All models presented here have to rely on the assumption that the functions mapping the explanatory variables (ERA5) to the target variable (ALDIS cloud-to-ground lightning occurrence) are stationary. This requires both the explanatory and the target variables to be homogeneously detected/modelled over time. The period for the lightning data (2010–2019) has been selected, to avoid effects of upgrades in the detection hardware and software. ERA5, spanning 40 years here, is by design physically consistent, but its accuracy is influenced by the number and kind of observations assimilated, which has changed over time and can potentially have noticeable consequences (Gleixner et al. 2020). This inherent limitation of ERA5 has to be kept in mind while looking at the trends found in this study.

The proposed technique using a flexible regression model to describe lightning is in general transferable to other regions (Ukkonen and Mäkelä 2019). For the new region lightning observations and model outputs have to be available in sufficient amount and quality as the regression model has to be re-fitted to the new domain. One advantage of this re-fitting is that the regression model learns processes specific to the new region.

Besides reconstructing lightning activity down to diurnal and annual cycles and analyzing trends, the additive structure of the GAM (Eq. 1) enabled the investigation of the contributions of the individual functions \(g_*()\). The processes captured by lightning-MOS include favorable environments for thunderstorms (\(\texttt{cape}\) and \(\texttt{cp}\)), charge separation (\(\texttt{cswc2040}\) and \(\texttt{wvc1020}\)), and triggers (\(\texttt{ishf}\)). The investigation of the contributions revealed that in the high Alps the 2 m-temperature explains the majority of the increase, followed by CAPE. At the northern and southern rim these two parameters contribute equally to the positive trends. This finding suggests a connection to the observation that the Alpine region is stronger affected by climate warming than the remainder of Europe (Kuhn and Olefs 2020; Brugnara 2020).

Finally, one has to note that using cloud-to-ground flashes in the development of the lightning-MOS necessarily means that the resulting reconstructions have no way of knowing about or addressing any potential climate-related effect on the more abundant intracloud lightning. This is in particular important with respect to the production of NO\(_x\) and ozone by lightning (DeCaria et al. 2005; Zhang et al. 2020).

6 Conclusion

Lightning in the European Eastern Alps is probabilistically reconstructed back to 1980 by building a generalized additive model (GAM, Wood 2017) that takes atmospheric reanalysis output (ERA5, Hersbach et al. 2020) to explain the occurrence of lightning from the lightning location system ALDIS (Schulz et al. 2016). To honor the roots of this approach in the model output statistics (MOS) post-processing of numerical weather prediction models (Glahn and Lowry 1972), we call our approach lightning-MOS.

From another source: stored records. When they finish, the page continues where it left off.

-- ==== Sys2Proof/Decode.lean ====
section
/-! DEFINITION. Commands spelled by the opcode table's bits: none, for no row of spec/opcode_table.json gives bits. A command
comes to the part as an event, not as a word (log 1). -/

namespace Sys2Proof

/-- The command that the word `w` of `nbits` bits spells by the table's bits. No row has bits, so no word spells one. -/
def decodeTableWord (_nbits _w : Nat) : Option Instr := none

end Sys2Proof
end

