-- ==== Sys2Proof/Machine/Operands.lean ====
section
/-! DEFINITION. The operand forms: how fields are carried as bytes (R166, R170), the orders that number named values, the
telegram with its check (R150), and the reading of a received unit (R151). -/

namespace Sys2Proof.Machine

/-! ### Fields as bytes (R166, R170) -/

/-- A number: 2 bytes, high byte first; negative numbers in two's complement (R150, R166). -/
def numField (x : Int) : List Byte :=
  [(BitVec.ofInt 16 x).extractLsb' 8 8, (BitVec.ofInt 16 x).extractLsb' 0 8]

/-- A 32-bit value: 4 bytes, high byte first (R166). -/
def wordField (w : BitVec 32) : List Byte :=
  [w.extractLsb' 24 8, w.extractLsb' 16 8, w.extractLsb' 8 8, w.extractLsb' 0 8]

/-- A one-byte field: an index, a zone, a count, a segment number (R170). -/
def byteField (n : Nat) : List Byte := [BitVec.ofNat 8 n]

/-- A named value: its place, from 0, in the order the owning rule lists the values (R166). -/
def named {α : Type} [DecidableEq α] (order : List α) (x : α) : List Byte := byteField (order.idxOf x)

/-- Yes/no: 1 for yes, 0 for no (R166). -/
def yesNo (b : Bool) : List Byte := byteField b.toNat

/-- An indicator whose rule lists the values "set, clear": a named value (R166, log 8). -/
def setClear (b : Bool) : List Byte := named [true, false] b

/-- An optional field: a presence byte, then the value if present (R166). -/
def optField {α : Type} (f : α → List Byte) : Option α → List Byte
  | none => byteField 0
  | some x => byteField 1 ++ f x

/-- A list: a count byte, then the items (R166). -/
def listField {α : Type} (f : α → List Byte) (l : List α) : List Byte := byteField l.length ++ l.flatMap f

/-- A variant field: its selector, then the fields of the form (R166). -/
def variant (selector : Nat) (fields : List Byte) : List Byte := byteField selector ++ fields

/-- A set of flags: one byte, bit i for the i-th flag (R170). -/
def flagSet (flags : List Bool) : Byte := flags.foldr (fun b acc => (acc <<< 1) ||| BitVec.ofNat 8 b.toNat) 0

/-- Whether a mask byte names the flag of place `i` (R170). -/
def maskNames (mask : Byte) (i : Nat) : Bool := mask.getLsbD i

/-- Milliseconds in the units in which a timer's rule counts. -/
def perSecond : Nat := 1000

/-- The remaining time that a read returns, in units of `unit` milliseconds; an unfinished unit is a free value (log 3). -/
def shownUnits (unit remaining : Nat) : Nat :=
  remaining / unit + (if remaining % unit = 0 then 0 else (Config.partUnitShown unit remaining).toNat)

def Timer.form : Timer → TimerForm
  | .stopped => .stopped
  | .running _ => .running
  | .paused _ => .paused

/-- A timer: its state's place in the order the owning rule lists the states, then the remaining time of a state that has one
as a 32-bit value in the timer's own unit (R166). -/
def timerField (order : List TimerForm) (unit : Nat) (t : Timer) : List Byte :=
  match t with
  | .stopped => named order t.form
  | .running ms => named order t.form ++ wordField (BitVec.ofNat 32 (shownUnits unit ms))
  | .paused ms => named order t.form ++ wordField (BitVec.ofNat 32 (shownUnits unit ms))

/-- Timers listed "stopped, or running" (R2, R128). -/
def stoppedRunning : List TimerForm := [.stopped, .running]

/-- Timers listed "running, or stopped" (R26) and "running, or satisfied" (R66). -/
def runningStopped : List TimerForm := [.running, .stopped]

/-- Timers listed "stopped, running, or paused" (R85, R110). -/
def stoppedRunningPaused : List TimerForm := [.stopped, .running, .paused]

/-! ### Segments (R166, R170) -/

/-- The number of 25-byte segments of a sequence; an empty one has one segment. -/
def segmentCount (bytes : List Byte) : Nat := max 1 ((bytes.length + 24) / 25)

/-- Up to 25 bytes of a sequence, starting at 25 times the segment number (R166). -/
def segmentOf (bytes : List Byte) (segment : Nat) : List Byte := (bytes.drop (25 * segment)).take 25

/-- The results of a segmented reading: segment number, number of segments, the bytes (R166, R170, log 9); none where the
segment number is at or beyond the number of segments. -/
def segmented (bytes : List Byte) (segment : Nat) : Option (List Byte) :=
  if segment < segmentCount bytes then
    some (byteField segment ++ byteField (segmentCount bytes) ++ segmentOf bytes segment)
  else none

/-! ### Reading fields back -/

/-- A reader of fields: takes bytes from the front of a sequence, or fails. -/
abbrev Reader (α : Type) := StateT (List Byte) Option α

def readByte : Reader Byte := fun l =>
  match l with
  | [] => none
  | b :: rest => some (b, rest)

/-- A one-byte field as a number. -/
def readCode : Reader Nat := do
  let b ← readByte
  return b.toNat

/-- An unsigned number. -/
def readNat : Reader Nat := do
  let hi ← readByte
  let lo ← readByte
  return hi.toNat * 256 + lo.toNat

/-- A signed number. -/
def readInt : Reader Int := do
  let hi ← readByte
  let lo ← readByte
  return (hi ++ lo).toInt

/-- A 32-bit value. -/
def readWord : Reader (BitVec 32) := do
  let a ← readByte
  let b ← readByte
  let c ← readByte
  let d ← readByte
  return a ++ b ++ c ++ d

/-- An optional field; a presence byte other than 0 or 1 makes the sequence unreadable (log 14). -/
def readOpt {α : Type} (r : Reader α) : Reader (Option α) := do
  let present ← readCode
  if present = 0 then return none
  else if present = 1 then
    let x ← r
    return some x
  else failure

/-- `n` items one after another. -/
def readMany {α : Type} (r : Reader α) : Nat → Reader (List α)
  | 0 => return []
  | n + 1 => do
    let x ← r
    let rest ← readMany r n
    return x :: rest

/-- A list: a count byte, then that many items. -/
def readList {α : Type} (r : Reader α) : Reader (List α) := do
  let n ← readCode
  readMany r n

/-- Reads a whole sequence: neither too few nor too many bytes (R167). -/
def readAll {α : Type} (r : Reader α) (bytes : List Byte) : Option α :=
  match r bytes with
  | some (x, []) => some x
  | _ => none

/-- The value that a code names, none where the code is outside the rule's list. -/
def ofCode {α : Type} (order : List α) (code : Nat) : Option α := order[code]?

/-- An index within its table. -/
def asIndex (n code : Nat) : Option (Fin n) := if h : code < n then some ⟨code, h⟩ else none

/-! ### The orders that number named values -/

def yesNoOrder : List Bool := [false, true]
def lineOrder : List Line := [.hall, .trunk]
/-- R171: "held or released". -/
def localModeOrder : List Bool := [true, false]
/-- R1. -/
def pointKindOrder : List PointKind :=
  [.airTemp, .airRh, .waterTemp, .glazingTemp, .outdoorTemp, .coverClosed, .coverOpen, .general]
/-- R2. -/
def pointStateOrder : List PointState := [.never, .fresh, .stale, .fault]
/-- R126. -/
def actKindOrder : List ActKind :=
  [.heatValve, .ahuMode, .supplyFan, .oaDamper, .coverDrive, .purgeFan, .dimmer, .plain]
/-- R128. -/
def controlOrder : List Control := [.enabled, .disabling, .disabled, .overridden]
def dispatchOrder : List DispatchState := [.idle, .queued, .inFlight]
def healthOrder : List Health := [.ok, .unresponsive, .hand]
/-- R107. -/
def climateOrder : List Climate := [.openHall, .night]
/-- R63. -/
def modeOrder : List Mode := [.idle, .heat, .dry, .vent, .purge]
/-- R66. -/
def pendingOrder : List Pending := [.dwell, .hold]
/-- R73. -/
def modeCauseOrder : List ModeCause := [.zoneDisabled, .purgeEnd, .crit, .purge, .dryDemand, .heatDemand, .noDemand]
/-- R85. -/
def coverStateOrder : List CoverState :=
  [.disabled, .detect, .openIdle, .prepClose, .deploying, .settle, .covered, .prepOpen, .retracting, .fault]
def faultReasonOrder : List FaultReason := [.unknownPosition, .lighting, .timeout, .contactLost, .drive, .coverMoved]
/-- R86; "the fault reason" stands for the six reasons in the order of R85 (log 11). -/
def coverCauseOrder : List CoverCause :=
  [.zoneEnabled, .cleared, .positionFound, .command, .lightingReady, .forced, .endReached, .settled,
    .fault .unknownPosition, .fault .lighting, .fault .timeout, .fault .contactLost, .fault .drive, .fault .coverMoved,
    .zoneDisabled]
/-- R98. -/
def purgeStateOrder : List PurgeState := [.inactive, .wait, .request, .run, .suspended]
/-- R110. -/
def sceneStateOrder : List SceneState := [.idle, .running, .settling, .complete, .completeDegraded]
def takeOriginOrder : List TakeOrigin := [.request, .coverWork, .openScene, .nightScene]
/-- R154. -/
def filterDirOrder : List FilterDir := [.ht, .th, .both]
def filterActionOrder : List FilterAction := [.pass, .block]
/-- R176: "on, off" and "WRAP, STOP". -/
def runOrder : List Bool := [true, false]
def captureModeOrder : List CaptureMode := [.wrap, .stop]
/-- R184. -/
def watchOnOrder : List WatchOn := [.arrival, .dispatch, .either]
def watchActionOrder : List WatchAction := [.notice, .capture, .holdZone]
/-- R134. -/
def jobOrder : List Job := [.heat, .air, .cover, .light]
def channelOrder : List Channel := [.trunk, .service]
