-- ==== Sys2Proof/Safety.lean ====
section
/-! DEFINITION. What statements about the part are said with: what work in the zones leaves unchanged, the bounds and laws that
every state keeps, and the reply that a taken request leaves. -/

namespace Sys2Proof.Machine

/-! ### What work in the zones leaves unchanged -/

/-- The queues that work in the zones can fill stay within the sizes of R173, R180 and R183. -/
structure WorkBounds (s : State) : Prop where
  notices : s.mgmt.notices.length ≤ 8
  captures : s.acct.captures.length ≤ 32
  ring : s.acct.ring.length ≤ 16

/-- An actuator's record after job requests and moves to and from its queue (R129 to R131): nothing but the requested value, the
two marks and the dispatch state may have changed, and a command in flight stays in flight. -/
structure SameButQueued (r r' : ActRt) : Prop where
  record : r' = { r with
    requested := r'.requested, needsSend := r'.needsSend, refreshOnly := r'.refreshOnly, dispatch := r'.dispatch }
  flight : r'.dispatch = .inFlight ↔ r.dispatch = .inFlight

/-- `t` is `s` after work of the zone blocks that reaches the zones `zs` alone. The points, the lines, the clock, the image and
the waiting commands stand; of the configuration only RUN and the watches may change, of the management unit only the notices
and the flags, of the dispatcher only the queues, of an actuator only what a request changes; every zone's evaluation and
heating results stand. -/
structure ZoneWork (zs : ZoneIx → Prop) (s t : State) : Prop where
  points : t.points = s.points
  lines : t.lines = s.lines
  image : t.image = s.image
  imageState : t.imageState = s.imageState
  configured : t.configured = s.configured
  now : t.now = s.now
  millis : t.millis = s.millis
  pending : t.pending = s.pending
  cfg : t.cfg = { s.cfg with part := { s.cfg.part with run := t.cfg.part.run }, watches := t.cfg.watches }
  mgmt : t.mgmt = { s.mgmt with notices := t.mgmt.notices, flags := t.mgmt.flags }
  disp : t.disp = { s.disp with queues := t.disp.queues }
  trunkReadOut : t.acct.trunkReadOut = s.acct.trunkReadOut
  serviceReadOut : t.acct.serviceReadOut = s.acct.serviceReadOut
  eval : ∀ z : ZoneIx, (t.zones[z]).eval = (s.zones[z]).eval
  heat : ∀ z : ZoneIx, (t.zones[z]).heat = (s.zones[z]).heat
  zone : ∀ z : ZoneIx, ¬ zs z → t.zones[z] = s.zones[z]
  act : ∀ a : ActIx, ¬ zs (s.cfg.acts[a]).zone → t.acts[a] = s.acts[a]
  record : ∀ a : ActIx, SameButQueued s.acts[a] t.acts[a]
  bounds : WorkBounds s → WorkBounds t

/-- Work that may reach every zone. -/
abbrev AnyZoneWork (s t : State) : Prop := ZoneWork (fun _ => True) s t

/-- Work that reaches one zone. -/
abbrev OneZoneWork (z : ZoneIx) (s t : State) : Prop := ZoneWork (fun w => w = z) s t

/-! ### What becomes of an actuator's record -/

/-- The record after an outcome on a command that carried `v` (R138, R140). -/
def ActRt.afterOutcome (r : ActRt) (c : ActCfg) (v : Int) : CommandOutcome → ActRt
  | .applied =>
    { r with timeouts := 0, confirmed := some v, rangeRefused := none, health := .ok
             refreshTimer := if c.refresh = 0 then r.refreshTimer else .running (c.refresh * 1000) }
  | .refusedHand => { r with timeouts := 0, health := .hand, needsSend := true, retryTimer := .running 60000 }
  | .refusedRange =>
    { r with timeouts := 0, rangeRefused := some v, refreshTimer := .stopped
             needsSend := if r.requested = some v then false else r.needsSend
             health := if r.health = .unresponsive then .ok else r.health }
  | .timeout =>
    { r with timeouts := min 3 (r.timeouts + 1), needsSend := r.needsSend || r.requested.isSome
             retryTimer := if min 3 (r.timeouts + 1) = 3 then .running 30000 else r.retryTimer
             health := if min 3 (r.timeouts + 1) = 3 then .unresponsive else r.health }

/-- The record when its command's tag has been freed (R139 steps 1 and 2). -/
def ActRt.freed (r : ActRt) : ActRt :=
  { r with inFlightValue := none, inFlightTag := none, refreshOnly := false, dispatch := .idle
           control := if r.control = .disabling then .disabled else r.control }

/-- The record of an actuator that DISABLE has stopped (R146). -/
def ActRt.disabled (r : ActRt) : ActRt :=
  { r with control := if r.dispatch = .inFlight then .disabling else .disabled, refreshTimer := .stopped
           retryTimer := .stopped, overrideTimer := .stopped }

/-- The record of an actuator whose zone has been disabled (R148). -/
def ActRt.zoneDisabled (r : ActRt) : ActRt :=
  if r.control = .overridden then
    { r with refreshTimer := .stopped, retryTimer := .stopped, control := .enabled, overrideTimer := .stopped, confirmed := none }
  else { r with refreshTimer := .stopped, retryTimer := .stopped }

/-- The record of an actuator whose disabled zone has been enabled (R148). -/
def ActRt.zoneEnabled (r : ActRt) : ActRt :=
  { r with requested := none, rangeRefused := none, needsSend := false, refreshOnly := false }

/-- The same change made of every record that is listed. -/
@[irreducible] def changeAll (v : Vector ActRt 96) (l : List ActIx) (f : ActRt → ActRt) : Vector ActRt 96 :=
  .ofFn fun a => if a ∈ l then f v[a] else v[a]

/-- The same change made of every actuator that is listed. -/
def State.updActs (s : State) (l : List ActIx) (f : ActRt → ActRt) : State := { s with acts := changeAll s.acts l f }

/-- The in-use actuators of a zone (R148). -/
def State.actuatorsOf (s : State) (z : ZoneIx) : List ActIx :=
  (indices 96).filter fun a => (s.cfg.acts[a]).inUse && (s.cfg.acts[a]).zone == z

/-- The outstanding table without the entry of a tag (R139 step 1). -/
def State.freed (s : State) (t : Tag) : State :=
  s.updDisp fun d => { d with outstanding := d.outstanding.filter fun o => o.tag != t }

/-- A command has ended, before its actuator's place in a queue and its report (R138 to R140). -/
def State.commandEnded (s : State) (o : Outstanding) (outcome : CommandOutcome) : State :=
  (s.freed o.tag).updAct o.act fun r => (r.afterOutcome (s.cfg.acts[o.act]) o.value outcome).freed

/-- The notices of an outcome, and the account of a timeout (R138, R140). -/
def State.outcomeNoted (s : State) (o : Outstanding) (outcome : CommandOutcome) : State :=
  let r := s.acts[o.act]
  let zone := (s.cfg.acts[o.act]).zone
  let note := fun (s : State) (kind : NoticeKind) =>
    s.raise kind (BitVec.ofNat 8 zone) (BitVec.ofNat 8 o.act :: numField o.value)
  match outcome with
  | .applied => if r.health = .ok then s else note s .actuatorRecovered
  | .refusedHand => if r.health = .hand then s else note s .actuatorHand
  | .refusedRange =>
    if r.health = .unresponsive then note (note s .actuatorRange) .actuatorRecovered else note s .actuatorRange
  | .timeout =>
    if min 3 (r.timeouts + 1) = 3 ∧ r.health ≠ .unresponsive then note (s.offer zone 4 1) .actuatorUnresponsive
    else s.offer zone 4 1

/-- A command has ended and its actuator has joined its queue where R130 allows (R138 to R140). -/
def State.commandSettled (s : State) (o : Outstanding) (outcome : CommandOutcome) : State :=
  ((s.outcomeNoted o outcome).commandEnded o outcome).join o.act

/-- The outcome has been reported to the scene engine or the cover sequencer of the zone, and to the scene engine also the end of
a DISABLING (R139 step 4). -/
def State.commandReported (s : State) (o : Outstanding) (outcome : CommandOutcome) : State :=
  let zone := (s.cfg.acts[o.act]).zone
  let settled := s.commandSettled o outcome
  match (s.cfg.acts[o.act]).kind with
  | .dimmer =>
    let told := State.reportScene zone (settled.sceneOutcome zone o.act outcome)
    if (s.acts[o.act]).control = .disabling then State.reportScene zone (told.sceneControl zone o.act) else told
  | .coverDrive => settled.coverDrive zone o.act outcome
  | .heatValve | .ahuMode | .supplyFan | .oaDamper | .purgeFan | .plain => settled

/-! ### Requests and their replies -/

/-- The code of a reply status (R150). -/
def Status.byte : Status → Byte
  | .done => 0
  | .unknownRequest => 1
  | .badIndex => 2
  | .badValue => 3
  | .protectedEntry => 4
  | .reserved => 5
  | .busy => 6
  | .inUse => 7
  | .interlocked => 8
  | .wrongState => 9
  | .unconfigured => 10

/-- The head of a channel's request queue is gone, and the channel is the last served (R163). -/
def State.taken (s : State) : Channel → State
  | .trunk => { s with mgmt := { s.mgmt with trunkRequests := s.mgmt.trunkRequests.drop 1, lastServed := .trunk } }
  | .service => { s with mgmt := { s.mgmt with serviceRequests := s.mgmt.serviceRequests.drop 1, lastServed := .service } }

The hourly resolution of ERA5 allows one to reconstruct and investigate diurnal cycles of thunderstorms. Further, its high vertical resolution including that of cloud micro-physics makes it possible to incorporate a wide range of atmospheric processes. The lightning-MOS outperforms a baseline climatology and reconstructs the diurnal and annual cycles more accurately than state-of-the-art proxies for convective environments.

The reconstruction over 40 years (1980–2019) reveals amplification of the diurnal and annual cycles. This is especially pronounced in spring in the high Alps where lightning activity doubled, and at the southern Alpine rim throughout the season. A trend analysis reveals that the strongest trend is found in the high Alps. This sensible region is prone to climate change as measurements show that the warming signal is stronger in this region compared to other parts of Europe (Kuhn and Olefs 2020; Brugnara 2020).